The glaring weakness of Process Consultants in this scheme is that they do not have a point of view about what’s a good answer to a problem. They rate success by how widely acceptable an answer is to a human system. This leaves them vulnerable to being as content with a bad answer to a client problem, that will be adopted by an organization, as they are with a great one.
Reinvent Management Consulting as a Synthesis of the Three Types
Reinventing Management Consulting in the age of AI is about reconnecting with the role of counsellor to the senior manager. That will require an ability to deliver expert opinion, as well as a commitment to getting things done, and, critically, a capacity for working the human system that AI cannot touch.
This is why I see the future of Management Consulting as a synthesis of the three types. The Management Consultant of the future will still be obsessed about the accuracy of their analytics; will bring a toolkit for implementation; and have the skills to navigate human systems to enable dialogues that transcend organizational politics.
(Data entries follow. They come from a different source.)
-- ==== Sys2Proof/Laws/Ops.lean ====
section
/-! SUPPORT. One lemma for each shared operation that says everything it can do, for proofs to cite in place of
unfolding it. -/

namespace Sys2Proof.Machine

/-- The three outcomes of `InRead()` (00_scope.md R13). -/
theorem State.inRead_cases (s : State) :
    (∃ b rest, s.ififo = b :: rest ∧ s.inRead = .byte b (s.consumed rest)) ∨
    (s.ififo = [] ∧ s.eos = true ∧ s.inRead = .endOfStream) ∨
    (s.ififo = [] ∧ s.eos = false ∧ s.inRead = .hold) := by
  unfold State.inRead
  cases h : s.ififo with
  | nil => cases he : s.eos <;> simp
  | cons b rest => simp

theorem State.inRead_of_cons {s : State} {b : Byte} {rest : List Byte} (h : s.ififo = b :: rest) :
    s.inRead = .byte b (s.consumed rest) := by simp [State.inRead, h]

theorem State.inRead_of_end {s : State} (h : s.ififo = []) (he : s.eos = true) : s.inRead = .endOfStream := by
  simp [State.inRead, h, he]

theorem State.inRead_of_hold {s : State} (h : s.ififo = []) (he : s.eos = false) : s.inRead = .hold := by
  simp [State.inRead, h, he]

/-- Acceptance (42_commands.md R171, R172): the three things it can do. -/
theorem State.acceptCommand_cases (start : State → State) (s : State) :
    (s.seq = .idle ∧ s.dimensionsLegal = true ∧ s.acceptCommand start = start s.clearCompletion) ∨
    (s.seq = .idle ∧ s.dimensionsLegal = false ∧
      s.acceptCommand start = s.clearCompletion.raise .dimension 0x00#8) ∨
    (s.seq ≠ .idle ∧ s.acceptCommand start = s.rejectCommand) := by
  unfold State.acceptCommand
  by_cases h : s.seq = .idle
  · cases hd : s.dimensionsLegal <;> simp [h]
  · simp [h]

/-- An illegal command word (42_commands.md R171, R172): the two things it can do. -/
theorem State.illegalCommand_cases (b : Byte) (s : State) :
    (s.seq = .idle ∧ s.illegalCommand b = s.clearCompletion.raise .illegalCmd b) ∨
    (s.seq ≠ .idle ∧ s.illegalCommand b = s.rejectCommand) := by
  unfold State.illegalCommand
  by_cases h : s.seq = .idle <;> simp [h]

/-- `PlaneEnd()` and `FrameEnd()` (40_plane_decoder.md R109, R110): the four things they can do. -/
theorem State.planeEnd_cases (s : State) :
    (s.cnt.toNat < s.pixels ∧ s.planeEnd = { s with seq := .hdr }) ∨
    (s.pixels ≤ s.cnt.toNat ∧ s.mode = .plane ∧ s.planeEnd = s.complete) ∨
    (∃ c, s.pixels ≤ s.cnt.toNat ∧ s.mode = .frame ∧ s.curPlane.next? = some c ∧
      s.planeEnd = { s with curPlane := c, cnt := 0, seq := .hdr }) ∨
    (s.pixels ≤ s.cnt.toNat ∧ s.mode = .frame ∧ s.curPlane = .blue ∧ s.planeEnd = s.frameEnd) := by
  unfold State.planeEnd
  by_cases h : s.cnt.toNat < s.pixels
  · simp [h]
  · cases hm : s.mode <;> cases hc : s.curPlane <;> simp [h, Plane.next?] <;> omega

/-- The length-byte step after its byte (40_plane_decoder.md R106): the two things it can do. -/
theorem State.startRun_cases (runState : Seq) (count : Nat) (b : Byte) (s : State) :
    (s.remaining < count ∧ s.params.overshoot = .fault ∧ s.startRun runState count b = s.blockError .overshoot b) ∨
    ((count ≤ s.remaining ∨ s.params.overshoot = .clamp) ∧
      s.startRun runState count b = { s with runLeft := BitVec.ofNat 8 (min count s.remaining), seq := runState }) := by
  unfold State.startRun
  by_cases h : s.remaining < count
  · cases ho : s.params.overshoot <;> simp [h]
  · simp [h]; omega

/-- Producing a sample (40_plane_decoder.md R107, R108, R114): it writes one byte and moves the counters on, or stops
because the byte does not exist. -/
theorem State.produceSample_cases (v : Byte) (s : State) :
    (s.writeIndex < s.params.fbBytes ∧
      s.produceSample v = .next ({ s with fb := Memory.write s.fb s.writeIndex v } : State).advanceRun) ∨
    (s.params.fbBytes ≤ s.writeIndex ∧ s.produceSample v = .fault .noFrameBufferByte) := by
  unfold State.produceSample
  cases h : s.memWrite s.writeIndex v with
  | none => exact .inr ⟨State.memWrite_eq_none.1 h, rfl⟩
  | some t =>
    obtain ⟨hlt, rfl⟩ := State.memWrite_eq_some.1 h
    exact .inl ⟨hlt, rfl⟩

/-- The counters of a run after a sample: the plane's end is looked at when the run is over, and not before. -/
theorem State.advanceRun_cases (s : State) :
    (s.countSample.runLeft = 0 ∧ s.advanceRun = s.countSample.planeEnd) ∨
    (s.countSample.runLeft ≠ 0 ∧ s.advanceRun = s.countSample) := by
  unfold State.advanceRun
  by_cases h : s.countSample.runLeft = 0
  · exact .inl ⟨h, if_pos h⟩
  · exact .inr ⟨h, if_neg h⟩

/-- Which bytes a failed command's region holds (60_exceptions.md R203). -/
theorem State.mem_failedRegion (s : State) (j : Nat) :
    j ∈ s.failedRegion ↔
      match s.mode with
      | .plane => ∃ i, i < min s.pixels s.params.maxPixels ∧ j = sampleIndex s.curPlane i
      | .frame => j < 3 * min s.pixels s.params.maxPixels := by
  unfold State.failedRegion
  cases s.mode <;> simp [eq_comm]

theorem sampleIndex_lt {c : Plane} {i n : Nat} (h : i < n) : sampleIndex c i < 3 * n := by
  cases c <;> simp only [sampleIndex, Plane.index] <;> omega

/-- Every byte of the region exists. -/
theorem State.failedRegion_inside {s : State} {j : Nat} (h : j ∈ s.failedRegion) : j < s.params.fbBytes := by
  rw [State.mem_failedRegion] at h
  unfold Params.fbBytes
  cases hm : s.mode with
  | plane =>
    simp only [hm] at h
    obtain ⟨i, hi, rfl⟩ := h
    exact sampleIndex_lt (by omega)
  | frame => simp only [hm] at h; omega

/-- A block error leaves every FB byte outside the region alone (60_exceptions.md R203). -/
theorem State.blockError_fbByte_outside {s : State} {j : Nat} (c : ErrCode) (b : Byte) (h : j ∉ s.failedRegion) :
    (s.blockError c b).fbByte j = s.fbByte j := by
  simp [State.blockError, State.fbByte, Memory.read?_fill, h]

/-- A pixel is read exactly where the buffer holds it. -/
theorem State.loadPixel_of_lt {s : State} {i : Nat} (h : i < s.params.maxPixels) :
    s.loadPixel i = some
      { r := s.fbByte (sampleIndex .red i), g := s.fbByte (sampleIndex .green i),
        b := s.fbByte (sampleIndex .blue i) } := by
  have hr : ∀ c, sampleIndex c i < s.params.fbBytes := fun c => sampleIndex_lt h
  simp [State.loadPixel, State.memRead, hr]

/-- Storing a pixel the buffer holds writes its three bytes and nothing else. -/
theorem State.storePixel_of_lt {s : State} {i : Nat} (p : Pixel) (h : i < s.params.maxPixels) :
    s.storePixel i p = some
      { s with fb := Memory.write (Memory.write (Memory.write s.fb (sampleIndex .red i) p.r)
          (sampleIndex .green i) p.g) (sampleIndex .blue i) p.b } := by
  have hr : ∀ c, sampleIndex c i < s.params.fbBytes := fun c => sampleIndex_lt h
  simp [State.storePixel, State.memWrite, hr]

/-- A pixel the buffer lacks faults the grading step (log 8). -/
theorem State.loadPixel_of_ge {s : State} {i : Nat} (h : s.params.maxPixels ≤ i) : s.loadPixel i = none := by
  have hr : ¬ sampleIndex .red i < s.params.fbBytes := by
    simp only [sampleIndex, Plane.index, Params.fbBytes]; omega
  simp [State.loadPixel, State.memRead, hr]

/-- What a read of one byte of the window gives (20_memory.md R56, R57). -/
theorem State.windowByte_eq (s : State) (j : Nat) :
    s.windowByte j = if j < s.params.fbBytes then s.fbByte j else 0#8 := by
  unfold State.windowByte State.memRead
  split <;> rfl

/-- What a write of one byte of the window does (20_memory.md R56, R57). -/
theorem State.writeWindowByte_eq (j : Nat) (v : Byte) (s : State) :
    s.writeWindowByte j v = if j < s.params.fbBytes then { s with fb := Memory.write s.fb j v } else s := by
  unfold State.writeWindowByte State.memWrite
  split <;> rfl

@[simp] theorem State.writeWindowByte_params (j : Nat) (v : Byte) (s : State) :
    (s.writeWindowByte j v).params = s.params := by
  rw [State.writeWindowByte_eq]; split <;> rfl

/-- A read of FB after a window byte was written. -/
theorem State.fbByte_writeWindowByte (j : Nat) (v : Byte) (s : State) (i : Nat) :
    (s.writeWindowByte j v).fbByte i = if i = j ∧ j < s.params.fbBytes then v else s.fbByte i := by
  rw [State.writeWindowByte_eq]
  by_cases h : j < s.params.fbBytes
  · rw [if_pos h, State.fbByte_write]; simp [h]
  · simp [h]

/-- A window byte's write touches FB alone. -/
theorem State.writeWindowByte_frame (j : Nat) (v : Byte) (s : State) :
    ∃ m, s.writeWindowByte j v = { s with fb := m } := by
  rw [State.writeWindowByte_eq]
  split
  · exact ⟨_, rfl⟩
  · exact ⟨s.fb, rfl⟩

/-- A window word's write touches FB alone. -/
theorem State.writeWindowWord_frame (k : Nat) (w : Word) (s : State) :
    ∃ m, s.writeWindowWord k w = { s with fb := m } := by
  unfold State.writeWindowWord
  obtain ⟨m0, h0⟩ := State.writeWindowByte_frame (4 * k) (w.extractLsb' 0 8) s
  obtain ⟨m1, h1⟩ := State.writeWindowByte_frame (4 * k + 1) (w.extractLsb' 8 8) { s with fb := m0 }
  obtain ⟨m2, h2⟩ := State.writeWindowByte_frame (4 * k + 2) (w.extractLsb' 16 8) { s with fb := m1 }
  obtain ⟨m3, h3⟩ := State.writeWindowByte_frame (4 * k + 3) (w.extractLsb' 24 8) { s with fb := m2 }
  exact ⟨m3, by rw [h0, h1, h2, h3]⟩

/-- Every register's offset is mapped to it (10_state.md R29). -/
theorem portTarget_reg (p : Params) (r : Reg) : portTarget p r.offset = some (.reg r) := by
  cases r <;> simp [portTarget, Reg.offset, Reg.all, List.find?]

/-- Every window word's offset is mapped to it (20_memory.md R55). -/
theorem portTarget_window {p : Params} (hp : p.legal) {k : Nat} (hk : k < p.fbWords) :
    portTarget p (windowOffset k) = some (.window k) := by
  have hb : (windowOffset k).toNat = 0x40000000 + 4 * k := by
    obtain ⟨_, h2, _⟩ := hp
    simp only [Params.fbWords, Params.fbBytes] at hk
    simp only [windowOffset, BitVec.toNat_ofNat]
    omega
  unfold portTarget
  rw [hb, if_neg (by omega), if_pos (by omega)]
  simp [hk]

/-- A write the block may refuse (20_memory.md R58): the two things it can do. -/
theorem State.unlessBusy_cases (write : State → State) (s : State) :
    (s.busy = true ∧ s.unlessBusy write = { s with wrRej := true }) ∨
    (s.busy = false ∧ s.unlessBusy write = write s) := by
  unfold State.unlessBusy
  cases h : s.busy <;> simp

/-- A push (42_commands.md R177): the two things it can do. -/
theorem State.pushInput_cases (b : Byte) (s : State) :
    (s.eos = false ∧ s.ififo.length < s.params.fifoDepth ∧ s.pushInput b = { s with ififo := s.ififo ++ [b] }) ∨
    ((s.eos = true ∨ s.params.fifoDepth ≤ s.ififo.length) ∧ s.pushInput b = { s with inRej := true }) := by
  unfold State.pushInput
  cases h : s.eos <;> by_cases hl : s.ififo.length < s.params.fifoDepth <;> simp [hl]; omega

/-- A write that ends at a command word: the instruction it decodes to, or the error of an illegal word. -/
theorem commandWrite_cases (w : Word) (s : State) :
    (∃ i, decodeCommand w = .ok i ∧ commandWrite w s = exec i s) ∨
    (∃ r, decodeCommand w = .error r ∧ commandWrite w s = .next (s.illegalCommand (w.extractLsb' 0 8))) := by
  unfold commandWrite
  cases h : decodeCommand w <;> simp

/-- What one step of the machine is: the turn its schedule names. -/
theorem step_cases (s : State) :
    (s.sched = [] ∧ step s = blockStep s) ∨
    (∃ rest, s.sched = .block :: rest ∧ step s = blockStep { s with sched := rest }) ∨
    (∃ op rest, s.sched = .host op :: rest ∧ step s = hostStep op { s with sched := rest }) := by
  unfold step
  cases h : s.sched with
  | nil => simp
  | cons t rest => cases t <;> simp

end Sys2Proof.Machine
end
This will allow the profession to reclaim its role at the heart of the C-Suite, helping to guide decision-making, and improve organizational performance.
This is a bigger change for the profession than it might at first seem. Process consulting has been a relative footnote for the industry for the past twenty years. However, this is the skill set that needs to be elevated for the profession to establish its future value.
The focus of large firms has become so obsessively focused on technology implementation and generating narrowly focused analytics, that human systems have been relegated to fringe “people and change” practices. This does a massive disservice to clients by denying them access to capabilities that can help them to apply the answers consultants propose. Consultants need to train themselves to make solving the human equation in a problem integral to how they work. This is where the value lies, not in technical and analytical skills that AI can displace.
Reinvent Management Consulting Business Model
A decision to reinvent management consulting will also change the business model of many firms. The era of massive teams of consultants “burning” hours on client contracts will be replaced by a focus on paying for value. The “sales” cultures of many firms will need to be transformed by “service” culture, that focuses on the client’s most important problems, not the most profitable solutions the consultant can provide.
These important problems have consistent characteristics. I am fortunate to have been serving CEOs for almost thirty years. I learned the more senior you are in an organization, the more you realize that the human dimension of any challenge is the hardest to solve. The challenge of corporate innovation is not generating new ideas, but overcoming the “silent killers” that keep you pinned down to the past. The driver of strategic missteps is not bad analytics, but undiscussed emotions in the senior team.
CEOs want to see us reinvent management consulting. They need trusted partners to help them solve these human, adaptive problems. Management consultants that can make this change have the opportunity to deliver lasting value to clients, even in the age of generative AI. Those that fail to reinvent may wither and die.